Scott Wyden Kivowitz: but, um, yeah, in Florida, you've got like, it's like every day, every day, every hour for you is, is a predictable,

Joseph Cristina: what exactly should I go on a bike ride?

Probably not. And you just look outside and that's your weather because if you consult the weather report, it's never write any. So you just look outside and that's what basically what you get, but yeah. Um, you know, as creatives like you and I are, and most of the people that are listening out, there are some type of creative.

It doesn't matter if you're doing photo or video or whatever the content is. We need to be able to back up our data. And that was one of the things that I had the hardest. Time doing. And for many years I wasn't doing it the way I supposed to do it. So to speak using that, uh, 3, 2, 1 backup strategy that everyone knows about where you have live data, archival data, you have your cold storage data.

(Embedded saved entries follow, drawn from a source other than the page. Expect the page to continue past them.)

theorem view_countStart (hA : ar ∉ [Area.sent, Area.free, Area.flash, Area.objects, Area.notices, Area.log,
    Area.stackCtl, Area.hbm, Area.poison, Area.queues, Area.loops, Area.counters]) (s : State) (p r n : Nat) : view ar
    (State.countStart s p r n) = view ar s := by
  simp only [List.mem_cons, List.not_mem_nil, not_or, or_false] at hA
  unfold State.countStart
  simp [hA, view_countRead]

theorem view_restore (hA : ar ∉ [Area.sent, Area.free, Area.flash, Area.objects, Area.notices, Area.log,
    Area.stackCtl, Area.hbm, Area.poison, Area.parts, Area.queues, Area.loops, Area.counters]) (s : State) (p c : Nat) :
    view ar (State.restore s p c) = view ar s := by
  simp only [List.mem_cons, List.not_mem_nil, not_or, or_false] at hA
  unfold State.restore
  simp [hA, view_foldl, view_modPart, view_setObj, view_countRead, view_writeTagged]

theorem view_armSteps (hA : ar ∉ [Area.sent, Area.free, Area.flash, Area.security, Area.objects, Area.notices, Area.log, Area.looms, Area.stackCtl, Area.hbm, Area.poison, Area.parts, Area.queues, Area.loops, Area.counters, Area.links]) (s
    : State) (p : Nat) (img : Image) : view ar (State.armSteps s p img) = view ar s := by
  simp only [List.mem_cons, List.not_mem_nil, not_or, or_false] at hA
  unfold State.armSteps
  simp [hA, view_ite, view_modPart, view_setObj, view_armFails, view_startKeys, view_keysDone, view_setJobState,
      view_countRestored, view_countStart, view_restore]

theorem view_armMessage (hA : ar ∉ [Area.sent, Area.free, Area.flash, Area.security, Area.objects, Area.notices, Area.log, Area.looms, Area.stackCtl, Area.hbm, Area.poison, Area.links, Area.parts, Area.queues, Area.loops, Area.counters]) (s : State) (p : Nat) (m : Ctl) (img : Image) : view ar (State.armMessage s p m img) = view ar s :=
    by
  simp only [List.mem_cons, List.not_mem_nil, not_or, or_false] at hA
  unfold State.armMessage
  refine view_control (by simp [hA]) s p 2 m _ _ _ _ _ (fun t => ?_) (fun t => rfl)
  (repeat' split) <;> simp [hA, view_armSteps]

theorem view_rollEnds (hA : ar ∉ [Area.sent, Area.free, Area.objects, Area.notices, Area.log, Area.links,
    Area.parts, Area.queues, Area.loops]) (s : State) (p : Nat) : view ar (State.rollEnds s p) = view ar s := by
  simp only [List.mem_cons, List.not_mem_nil, not_or, or_false] at hA
  unfold State.rollEnds
  simp only
  (repeat' split) <;> simp [hA, view_modPart, view_setObj, view_report, view_haltJob, view_setJobState]

theorem view_rollCheck (hA : ar ∉ [Area.sent, Area.free, Area.objects, Area.notices, Area.log, Area.links,
    Area.parts, Area.queues, Area.loops]) (s : State) (p : Nat) : view ar (State.rollCheck s p) = view ar s := by
  simp only [List.mem_cons, List.not_mem_nil, not_or, or_false] at hA
  unfold State.rollCheck
  simp [hA, view_ite, view_rollEnds]

theorem view_startMsg (hA : ar ∉ [Area.objects, Area.parts]) (s : State) (p : Nat) (m : Ctl) : view ar
    (State.startMsg s p m).2.1 = view ar s := by
  simp only [List.mem_cons, List.not_mem_nil, not_or, or_false] at hA
  unfold State.startMsg
  (repeat' split) <;> simp [hA, view_setObj, view_startRoll, view_setJobState, view_pair_ite2]

theorem view_startMessage (hA : ar ∉ [Area.sent, Area.free, Area.objects, Area.notices, Area.log, Area.links,
    Area.parts, Area.queues, Area.loops]) (s : State) (p : Nat) (m : Ctl) : view ar (State.startMessage s p m) = view ar
    s := by
  simp only [List.mem_cons, List.not_mem_nil, not_or, or_false] at hA
  unfold State.startMessage
  refine view_control (by simp [hA]) s p 3 m _ _ _ _ _ (fun t => ?_) (fun t => by simp [hA, view_rollCheck])
  simp [hA, view_startMsg]

theorem view_endPause (hA : ar ∉ [Area.parts]) (s : State) (p : Nat) : view ar (State.endPause s p) = view ar s :=
    by
  simp only [List.mem_cons, List.not_mem_nil, or_false] at hA
  unfold State.endPause
  simp [hA, view_modPart]

theorem view_resumeHeld (hA : ar ∉ [Area.objects, Area.parts]) (s : State) (p : Nat) : view ar (State.resumeHeld s
    p) = view ar s := by
  simp only [List.mem_cons, List.not_mem_nil, not_or, or_false] at hA
  unfold State.resumeHeld
  simp [hA, view_modPart, view_setJobState, view_endPause]

theorem view_stepLimitMessage (hA : ar ∉ [Area.sent, Area.free, Area.objects, Area.notices, Area.log, Area.links,
    Area.parts, Area.queues, Area.loops]) (s : State) (p : Nat) (m : Ctl) : view ar (State.stepLimitMessage s p m) =
    view ar s := by
  simp only [List.mem_cons, List.not_mem_nil, not_or, or_false] at hA
  unfold State.stepLimitMessage
  refine view_control (by simp [hA]) s p 4 m _ _ _ _ _ (fun t => ?_) (fun t => rfl)
  (repeat' split) <;> simp [hA, view_setObj, view_resumeHeld, view_holdAtLimit]

theorem view_checkpointTakeMsg (hA : ar ∉ [Area.sent, Area.free, Area.flash, Area.security, Area.objects,
    Area.notices, Area.log, Area.stackCtl, Area.hbm, Area.poison, Area.links, Area.parts, Area.queues, Area.loops,
    Area.counters]) (s : State) (p c : Nat) : view ar (State.checkpointTakeMsg s p c).2.1 = view ar s := by
  simp only [List.mem_cons, List.not_mem_nil, not_or, or_false] at hA
  unfold State.checkpointTakeMsg
  simp [hA, view_modPart, view_setObj, view_takeCheckpoint, view_pair_ite2]

theorem view_checkpointReleaseMsg (hA : ar ∉ [Area.objects, Area.parts]) (s : State) (p c : Nat) : view ar
    (State.checkpointReleaseMsg s p c).2.1 = view ar s := by
  simp only [List.mem_cons, List.not_mem_nil, not_or, or_false] at hA
  unfold State.checkpointReleaseMsg
  simp [hA, view_modPart, view_setObj, view_pair_ite2]

theorem view_checkpointMessage (hA : ar ∉ [Area.sent, Area.free, Area.flash, Area.security, Area.objects,
    Area.notices, Area.log, Area.stackCtl, Area.hbm, Area.poison, Area.links, Area.parts, Area.queues, Area.loops,
    Area.counters]) (s : State) (p : Nat) (m : Ctl) : view ar (State.checkpointMessage s p m) = view ar s := by
  simp only [List.mem_cons, List.not_mem_nil, not_or, or_false] at hA
  unfold State.checkpointMessage
  refine view_control (by simp [hA]) s p 5 m _ _ _ _ _ (fun t => ?_) (fun t => rfl)
  (repeat' split) <;> simp [hA, view_checkpointTakeMsg, view_checkpointReleaseMsg]

theorem view_stopArming (hA : ar ∉ [Area.parts]) (s : State) (p : Nat) : view ar (State.stopArming s p) = view ar s
    := by
  simp only [List.mem_cons, List.not_mem_nil, or_false] at hA
  unfold State.stopArming
  simp [hA, view_ite, view_modArming]

theorem view_haltMsg (hA : ar ∉ [Area.sent, Area.free, Area.objects, Area.notices, Area.log, Area.links, Area.parts,
    Area.queues, Area.loops]) (s : State) (p : Nat) : view ar (State.haltMsg s p).2.1 = view ar s := by
  simp only [List.mem_cons, List.not_mem_nil, not_or, or_false] at hA
  unfold State.haltMsg
  simp [hA, view_haltJob, view_haltAtBoundary, view_stopArming, view_pair_ite2]

theorem view_unloadMsg (hA : ar ∉ [Area.sent, Area.free, Area.objects, Area.notices, Area.log, Area.links,
    Area.parts, Area.queues, Area.loops]) (s : State) (p : Nat) : view ar (State.unloadMsg s p).2.1 = view ar s := by
  simp only [List.mem_cons, List.not_mem_nil, not_or, or_false] at hA
  unfold State.unloadMsg
  simp [hA, view_haltJob, view_stopArming, view_pair_ite2]

theorem view_unloaded (hA : ar ∉ [Area.sent, Area.free, Area.seal, Area.security, Area.objects, Area.notices,
    Area.log, Area.tests, Area.quads, Area.looms, Area.stackCtl, Area.hbm, Area.poison, Area.held, Area.parts,
    Area.queues, Area.loops, Area.bridges, Area.counters]) (s : State) (p : Nat) (m : Ctl) : view ar (State.unloaded s p
    m) = view ar s := by
  simp only [List.mem_cons, List.not_mem_nil, not_or, or_false] at hA
  unfold State.unloaded
  simp [hA, view_ite, view_resetPart]

theorem view_haltMessage (hA : ar ∉ [Area.sent, Area.free, Area.seal, Area.security, Area.objects, Area.notices,
    Area.log, Area.tests, Area.quads, Area.looms, Area.stackCtl, Area.hbm, Area.poison, Area.links, Area.held,
    Area.parts, Area.queues, Area.loops, Area.bridges, Area.counters]) (s : State) (p : Nat) (m : Ctl) : view ar
    (State.haltMessage s p m) = view ar s := by
  simp only [List.mem_cons, List.not_mem_nil, not_or, or_false] at hA
  unfold State.haltMessage
  refine view_control (by simp [hA]) s p 6 m _ _ _ _ _ (fun t => ?_) (fun t => by simp [hA, view_unloaded])
  split <;> simp [hA, view_haltMsg, view_unloadMsg]

theorem view_queryMessage (hA : ar ∉ [Area.sent, Area.free, Area.objects, Area.notices, Area.log, Area.links,
    Area.parts, Area.queues, Area.loops]) (s : State) (p : Nat) (m : Ctl) : view ar (State.queryMessage s p m) = view ar
    s := by
  simp only [List.mem_cons, List.not_mem_nil, not_or, or_false] at hA
  unfold State.queryMessage
  refine view_control (by simp [hA]) s p 7 m _ _ _ _ _ (fun t => ?_) (fun t => rfl)
  split <;> rfl

theorem view_fieldTestMsg (hA : ar ∉ [Area.tests]) (s : State) (p : Nat) (b : Bytes) : view ar (State.fieldTestMsg s
    p b).2.1 = view ar s := by
  simp only [List.mem_cons, List.not_mem_nil, or_false] at hA
  unfold State.fieldTestMsg
  simp [hA, view_upd_tests, view_pair_ite2]

theorem view_fieldTestMessage (hA : ar ∉ [Area.sent, Area.free, Area.objects, Area.notices, Area.log, Area.tests,
    Area.links, Area.parts, Area.queues, Area.loops]) (s : State) (p : Nat) (m : Ctl) : view ar (State.fieldTestMessage
    s p m) = view ar s := by
  simp only [List.mem_cons, List.not_mem_nil, not_or, or_false] at hA
  unfold State.fieldTestMessage
  refine view_control (by simp [hA]) s p 8 m _ _ _ _ _ (fun t => ?_) (fun t => rfl)
  simp [hA, view_fieldTestMsg]

theorem view_restoreFails (hA : ar ∉ [Area.sent, Area.free, Area.objects, Area.notices, Area.log, Area.links,
    Area.parts, Area.queues, Area.loops]) (s : State) (p : Nat) (l : LoomId) : view ar (State.restoreFails s p l) = view
    ar s := by
  simp only [List.mem_cons, List.not_mem_nil, not_or, or_false] at hA
  unfold State.restoreFails
  simp [hA, view_ite, view_raisePart, view_report, view_haltJob, view_armFails, view_setJobState]

theorem view_restoreLoom (hA : ar ∉ [Area.sent, Area.free, Area.objects, Area.notices, Area.log, Area.looms,
    Area.links, Area.parts, Area.queues, Area.loops]) (s : State) (p : Nat) (l : LoomId) : view ar (State.restoreLoom s
    p l) = view ar s := by
  simp only [List.mem_cons, List.not_mem_nil, not_or, or_false] at hA
  unfold State.restoreLoom
  simp [hA, view_ite, view_restoreSections, view_restoreFails]

theorem view_trainLink (hA : ar ∉ [Area.links]) (s : State) (k : Nat) : view ar (State.trainLink s k) = view ar s :=
    by
  simp only [List.mem_cons, List.not_mem_nil, or_false] at hA
  unfold State.trainLink
  simp [hA, view_setLink]

theorem view_portStart (hA : ar ∉ [Area.bringUp, Area.objects, Area.links]) (s : State) (p : Nat) : view ar
    (State.portStart s p) = view ar s := by
  simp only [List.mem_cons, List.not_mem_nil, not_or, or_false] at hA
  unfold State.portStart
  simp [hA, view_ite, view_foldl, view_upd_stepStart, view_setObj, view_trainLink]

theorem view_portEnable (hA : ar ∉ [Area.bringUp, Area.objects, Area.links]) (s : State) (p : Nat) : view ar
    (State.portEnable s p) = view ar s := by
  simp only [List.mem_cons, List.not_mem_nil, not_or, or_false] at hA
  unfold State.portEnable
  simp [hA, view_ite, view_setObj, view_portStart]

theorem view_portDisable (hA : ar ∉ [Area.objects, Area.links]) (s : State) (p : Nat) : view ar (State.portDisable s
    p) = view ar s := by
  simp only [List.mem_cons, List.not_mem_nil, not_or, or_false] at hA
  unfold State.portDisable
  simp [hA, view_ite, view_setObj, view_portStop]

theorem view_portTrained (hA : ar ∉ [Area.objects]) (s : State) (p : Nat) : view ar (State.portTrained s p) = view
    ar s := by
  simp only [List.mem_cons, List.not_mem_nil, or_false] at hA
  unfold State.portTrained
  simp [hA, view_ite, view_setObj]

theorem view_showLanes (hA : ar ∉ [Area.objects]) (s : State) (k first : Nat) (lanes : List LaneResult) : view ar
    (State.showLanes s k first lanes) = view ar s := by
  simp only [List.mem_cons, List.not_mem_nil, or_false] at hA
  unfold State.showLanes
  simp [hA, view_foldl, view_setObj]

theorem view_widthCheck (hA : ar ∉ [Area.sent, Area.free, Area.objects, Area.notices, Area.log, Area.looms,
    Area.links, Area.parts, Area.queues, Area.loops]) (s : State) (k : Nat) : view ar (State.widthCheck s k) = view ar s
    := by
  simp only [List.mem_cons, List.not_mem_nil, not_or, or_false] at hA
  unfold State.widthCheck
  simp [hA, view_ite, view_raisePart, view_faultAndHalt]

theorem view_linkEvent (hA : ar ∉ [Area.sent, Area.free, Area.objects, Area.notices, Area.log, Area.queues,
    Area.loops]) (s : State) (k : Nat) : view ar (State.linkEvent s k) = view ar s := by
  simp only [List.mem_cons, List.not_mem_nil, not_or, or_false] at hA
  unfold State.linkEvent
  simp [hA, view_raisePart]

theorem view_linkComesUp (hA : ar ∉ [Area.sent, Area.free, Area.objects, Area.notices, Area.log, Area.looms,
    Area.links, Area.parts, Area.queues, Area.loops]) (s : State) (k first w : Nat) : view ar (State.linkComesUp s k
    first w) = view ar s := by
  simp only [List.mem_cons, List.not_mem_nil, not_or, or_false] at hA
  unfold State.linkComesUp
  simp [hA, view_ite, view_foldl, view_setLink, view_setObj, view_portTrained, view_widthCheck, view_linkEvent]

theorem view_neighbourChange (hA : ar ∉ [Area.sent, Area.free, Area.objects, Area.notices, Area.log, Area.queues,
    Area.loops]) (s : State) (k : Nat) : view ar (State.neighbourChange s k) = view ar s := by
  simp only [List.mem_cons, List.not_mem_nil, not_or, or_false] at hA
  unfold State.neighbourChange
  simp [hA, view_bump, view_linkEvent]

theorem view_neighbour (hA : ar ∉ [Area.sent, Area.free, Area.objects, Area.notices, Area.log, Area.links,
    Area.queues, Area.loops]) (s : State) (k : Nat) (m : Lldp) : view ar (State.neighbour s k m) = view ar s := by
  simp only [List.mem_cons, List.not_mem_nil, not_or, or_false] at hA
  unfold State.neighbour
  simp [hA, view_ite, view_setLink, view_setObj, view_neighbourChange]

theorem view_sendArp (hA : ar ∉ [Area.sent, Area.objects, Area.links, Area.queues, Area.loops]) (s : State) (k vid :
    Nat) (isReply : Bool) (a : Bytes) : view ar (State.sendArp s k vid isReply a) = view ar s := by
  simp only [List.mem_cons, List.not_mem_nil, not_or, or_false] at hA
  unfold State.sendArp
  simp [hA, view_sendFrame]

theorem view_arpTaken (hA : ar ∉ [Area.sent, Area.objects, Area.links, Area.queues, Area.loops]) (s : State) (k :
    Nat) (m : ArpMsg) : view ar (State.arpTaken s k m) = view ar s := by
  simp only [List.mem_cons, List.not_mem_nil, not_or, or_false] at hA
  unfold State.arpTaken
  (repeat' split) <;> simp [hA, view_ite, view_setLink, view_sendArp]

theorem view_greet (hA : ar ∉ [Area.sent, Area.objects, Area.links, Area.parts, Area.queues, Area.loops]) (s :
    State) (p r k : Nat) (answer : Bool) : view ar (State.greet s p r k answer) = view ar s := by
  simp only [List.mem_cons, List.not_mem_nil, not_or, or_false] at hA
  unfold State.greet
  simp [hA, view_setPart, view_sendFrame, view_ite]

And then of course you have a double of, let's say you have something on an SD as well as a hard drive or whatever. So you have on a multiple formats and in different locations. And I wasn't doing that and it got to be a little. Scary. Just like, you know, um, one of your listeners was talking about it's one of those things that you don't know if it's going to be there later.

Number one, but number two, when you're doing this professionally, it's not just your data that you're losing, you could possibly lose your client's data. And at that point, all of a sudden we're into lawsuit problems and a lot of other issues. So that was the biggest thing. But as creative. You know, when we started this, you know, 10, what we were saying 17 years ago, a 10 megapixel camera was like a big thing.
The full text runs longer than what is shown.